▸ **Work instructions**
Beneath this task are records; print exactly the stretch of them from the line with "samples := if" through the line with "(R67), and then", both ends included.

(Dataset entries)
*** Begin section ***
/-- Write a line to the raw ring of the open block, lost where it finds no free line or no buffer; the last line of the block
closes it (R66, R95). The samples are held as data: the spec names no address of the ring. [DESIGN CHOICE, log 131] -/
def Dev.writeLine (s : Dev) (c al : Nat) (odd : Bool) (samples : List Nat) : Dev :=
  let gen := (s.ctx c).gen
  let s := ((s.bankFor c gen).wr .ITK_PP_GEN_LAST c gen).startPipes c
  let x := s.ctx c
  match x.block with
  | none => s
  | some b =>
    let lost := b.noBuf || decide (setting b.pp .ITK_PP_RING ≤ x.ringUsed)
    let s := if lost then s.setFlag .ITK_PP_STAT_OVERRUN c true else s
    let l : RawLine :=
      { stamp := al, gen := gen, odd := odd, bank := s.rd .ITK_PP_GEN_ACTIVE c, lost := lost, staged := s.lineSeq,
        samples := if lost then [] else fitLine b.cfg b.pp s.free samples }
    let s := { s with free := s.free + lineSamples b.cfg b.pp, lineSeq := s.lineSeq + 1 }
    let b := { b with lines := b.lines ++ [l] }
    let s := s.setCtx c { x with block := some b, last := some al }
    if b.lines.length < setting b.cfg .ITK_CTX_CFG0_BLKLEN then s
    else s.closeBlock c (wrap 64 (al + b.space)) false

/-- A line with its stamp: it is discarded and counted unless its aligned stamp lies after the last one written (R67), and then
no block starts and no commit takes effect (R64); the first line after a header in RESYNC ends the gap and opens a fresh block
(R74). [DEDUCED, log 37] -/
def Dev.placeLine (s : Dev) (c stamp : Nat) (odd : Bool) (samples : List Nat) : Dev :=
  let al := s.lineStamp c stamp
  if (s.ctx c).last.any fun p => !after al p then s.observe c
  else
    let s := if (s.ctx c).block.isNone then s.takeCommits c else s
    if !s.ctxEnabled c then s
    else
      let s := s.closeGap c al
      let s := s.wr .ITK_CTX_STAT_STATE c 1
      let s := if (s.ctx c).block.isNone then s.openBlock c al else s
      s.writeLine c al odd samples

/-- The oldest stamp that is not stale leaves the queue: what was stale first, what is taken (R65). -/
def Dev.takeStamp (s : Dev) (c : Nat) : Option Nat × Option Nat :=
  let q := (s.ctx c).stamps
  let stale := match q with
    | p :: _ => if s.staleStamp c p then some p.pos else none
    | [] => none
  (stale, (q.dropWhile fun p => s.staleStamp c p).head?.map fun p => p.pos)

/-- A line arrives whole and undamaged (R63, R65, R74). It counts for the parity of lines whether it is kept or not (R87).
[DEDUCED, log 37] -/
def Dev.lineArrives (s : Dev) (c : Nat) (samples : List Nat) : Dev :=
  let (stale, taken) := s.takeStamp c
  let odd := (s.ctx c).odd
  let s := s.pruneStamps c
  let s := s.setCtx c { s.ctx c with stamps := (s.ctx c).stamps.drop 1, partRecv := false, odd := !odd }
  match taken with
  | none =>
    let s := s.observe c
    if s.rd .ITK_CTX_STAT_STATE c = 1 then
      s.breakBlock c (match stale with
        | some p => s.aligned c p
        | none => s.gapFallback c)
    else s
  | some p =>
    if s.rd .ITK_CTX_STAT_STATE c = 1 ∧ stale.isSome then
      let a := s.aligned c (stale.getD 0)
      let s := (s.closeBroken c a).openGap c a
      (s.closeGap c (s.lineStamp c p)).placeLine c p odd samples
    else s.placeLine c p odd samples

/-- The enabled context of a master link and stream ID (R62). -/
def Dev.routeStream (s : Dev) (m stream : Nat) : Option Nat :=
  (upTo 64).find? fun c => s.ctxEnabled c && setting (s.ctx c).cfg .ITK_CTX_CFG1_LINK == m &&
    setting (s.ctx c).cfg .ITK_CTX_CFG1_STREAM == stream

/-- What a packet does in its context. -/
def Dev.packetIn (s : Dev) (c : Nat) (crcOk : Bool) (content : StreamContent) : Dev :=
  let running := s.rd .ITK_CTX_STAT_STATE c == 1
  match content with
  | .header g => if crcOk then s.setCtx c { s.ctx c with gen := wrap 16 g, noHeader := false, odd := false } else s
  | .piece =>
    if !crcOk then (if running then s.breakBlock c (s.owedStart c) else s)
    else if running then s.setCtx c { s.ctx c with partRecv := true }
    else s
  | .line samples =>
    if !crcOk then (if running then s.breakBlock c (s.owedStart c) else s)
    else if !running && (s.ctx c).noHeader then s
    else s.lineArrives c samples

/-! ### The commands -/

/-- STREAM_PACKET (R62): routed to its context, or discarded, counted and flagged. Nothing is received on a link that is off
or out of service (R55); a receive direction that sleeps wakes (R46). -/
def Dev.streamPacket (s : Dev) (link stream : Nat) (crcOk : Bool) (content : StreamContent) : Dev :=
  if !s.live || !s.flag .CXP_LNK_CTL_EN link || (s.link link).out then s
  else
    let s := s.setLink link { s.link link with asleep := false }
    let s := if crcOk then s else s.setFlag .CXP_LNK_STAT_CRCERR link true
    match s.routeStream (s.rd .CXP_LNK_CTL_MASTER link) stream with
    | none => (s.setFlag .CXP_LNK_STAT_UNMAPPED link true).observe (88 + link)
    | some c => s.packetIn c crcOk content

def execStreamPacket (link : Fin 24) (stream : Nat) (crcOk : Bool) (content : StreamContent) (s : State) :
    Host.Outcome State Fault Refusal :=
  s.run (.streamPacket link stream crcOk content) fun d => d.streamPacket link stream crcOk content

/-- STOP_TIMEOUT (R72): a running context that owes data breaks. -/
def Dev.stopTimeout (s : Dev) (c : Nat) : Dev :=
  if s.rd .ITK_CTX_STAT_STATE c = 1 ∧ s.owes c then s.breakBlock c (s.owedStart c) else s

def execStopTimeout (ctx : Fin 64) (s : State) : Host.Outcome State Fault Refusal :=
  s.run (.stopTimeout ctx) fun d => d.stopTimeout ctx

/-- HALO and NEED report the latest committed settings (R92, R93). [DEDUCED, log 32] -/
def Dev.reportNeed (s : Dev) (c : Nat) : Dev :=
  let x := s.ctx c
  let cfg := x.committed
  let pp := x.nextPp.getD x.pp
  let k := pixelKind (setting cfg .ITK_CTX_CFG1_FMT)
  ((s.wr .ITK_PP_HALO_VABOVE c (haloAbove k pp)).wr .ITK_PP_HALO_VBELOW c (haloBelow k pp)).wr .ITK_PP_NEED c
    (bufferNeed cfg pp)

/-- CTX_COMMIT (R64): checks the staged fields; an accepted commit of a disabled context takes effect at once.
[DEDUCED, log 32] -/
def Dev.ctxCommit (s : Dev) (c : Nat) : Dev :=
  let t := s.staged ctxFields c
  let e := s.ctxCheck c t
  if e ≠ 0 then (s.setFlag .ITK_CTX_STAT_CMTERR c true).wr .ITK_CTX_STAT_ERRCODE c e
  else
    let s := ((s.setCtx c { s.ctx c with nextCfg := some t }).setFlag .ITK_CTX_STAT_PEND c true).reportNeed c
    if s.ctxEnabled c then s else s.takeCfg c

def execCtxCommit (ctx : Fin 64) (s : State) : Host.Outcome State Fault Refusal :=
  s.run (.ctxCommit ctx) fun d => d.ctxCommit ctx

def execCtxResync (ctx : Fin 64) (s : State) : Host.Outcome State Fault Refusal :=
  s.run (.ctxResync ctx) fun d => d.resync ctx

/-- PP_COMMIT (R100): checks the staged pipeline fields against the context's latest committed configuration.
[DEDUCED, log 32] -/
def Dev.ppCommit (s : Dev) (c : Nat) : Dev :=
  let pp := s.staged ppFields c
  let cfg := (s.ctx c).committed
  let e := s.ppCheck cfg pp
  if e ≠ 0 then (s.setFlag .ITK_PP_STAT_CMTERR c true).wr .ITK_PP_STAT_ERR c e
  else
    let s := ((s.setCtx c { s.ctx c with nextPp := some pp }).setFlag .ITK_PP_STAT_PEND c true).reportNeed c
    if s.ctxEnabled c then s else s.takePp c

def execPpCommit (ctx : Fin 64) (s : State) : Host.Outcome State Fault Refusal :=
  s.run (.ppCommit ctx) fun d => d.ppCommit ctx

/-- BANK_SWITCH_ARM (R98): arms a switch in place of any pending one. -/
def Dev.armBank (s : Dev) (c gen : Nat) (bank : Bool) : Dev :=
  ((s.wr .ITK_PP_GENSW_GEN c gen).setFlag .ITK_PP_GENSW_BANK c bank).setFlag .ITK_PP_GENSW_ARM c true

def execBankSwitchArm (ctx : Fin 64) (gen : Nat) (bank : Bool) (s : State) : Host.Outcome State Fault Refusal :=
  s.run (.bankSwitchArm ctx gen bank) fun d => d.armBank ctx gen bank

/-- The position at which member `c` of an interval is declared absent from it (R77). -/
def Dev.absentFrom (s : Dev) (c : Nat) (v : FusInterval) : Nat :=
  moveBy (wrap 64 (v.fin + cts v.budget)) (sgn 32 (setting (s.ctx c).cfg .ITK_CTX_OFS) * 65536)

/-- Member `k` of an interval is to be declared absent from it: it is not the reference, it has not answered, and the wait has run
out (R77). -/
def Dev.absenceDue (s : Dev) (u : Fusion) (k : Nat) (v : FusInterval) : Bool :=
  k != 0 && v.members[k]?.any fun c =>
    !bit v.absent k && !answered (u.answers c) v.start v.fin && atOrAfter s.lmPos (s.absentFrom c v)

/-- FUSION_ABSENCE (R77): a member that has not answered for an interval whose wait has run out is declared absent from it, and
parts on the reference's lanes that meet the interval receive UNKNOWN_INPUT. [DEDUCED, log 36] -/
def Dev.fusionAbsence (s : Dev) (f k : Nat) : Dev :=
  let u := s.fusion f
  let late := u.intervals.filter fun v => s.absenceDue u k v
  let t := s.setFusion f { u with
    intervals := u.intervals.map fun (v : FusInterval) =>
      if s.absenceDue u k v then { v with absent := v.absent ||| oneBit k } else v }
  let t := late.foldl (fun (d : Dev) (v : FusInterval) =>
    d.openMark { source := .absence f, start := v.start, fin := some v.fin,
                 lanes := setting (s.ctx (v.members.headD 0)).cfg .ITK_CTX_LANES, code := 0xE0 }) t
  t.fusSettle f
*** End section ***
▸ **Answer below**
        samples := if lost then [] else fitLine b.cfg b.pp s.free samples }
    let s := { s with free := s.free + lineSamples b.cfg b.pp, lineSeq := s.lineSeq + 1 }
    let b := { b with lines := b.lines ++ [l] }
    let s := s.setCtx c { x with block := some b, last := some al }
    if b.lines.length < setting b.cfg .ITK_CTX_CFG0_BLKLEN then s
    else s.closeBlock c (wrap 64 (al + b.space)) false

/-- A line with its stamp: it is discarded and counted unless its aligned stamp lies after the last one written (R67), and then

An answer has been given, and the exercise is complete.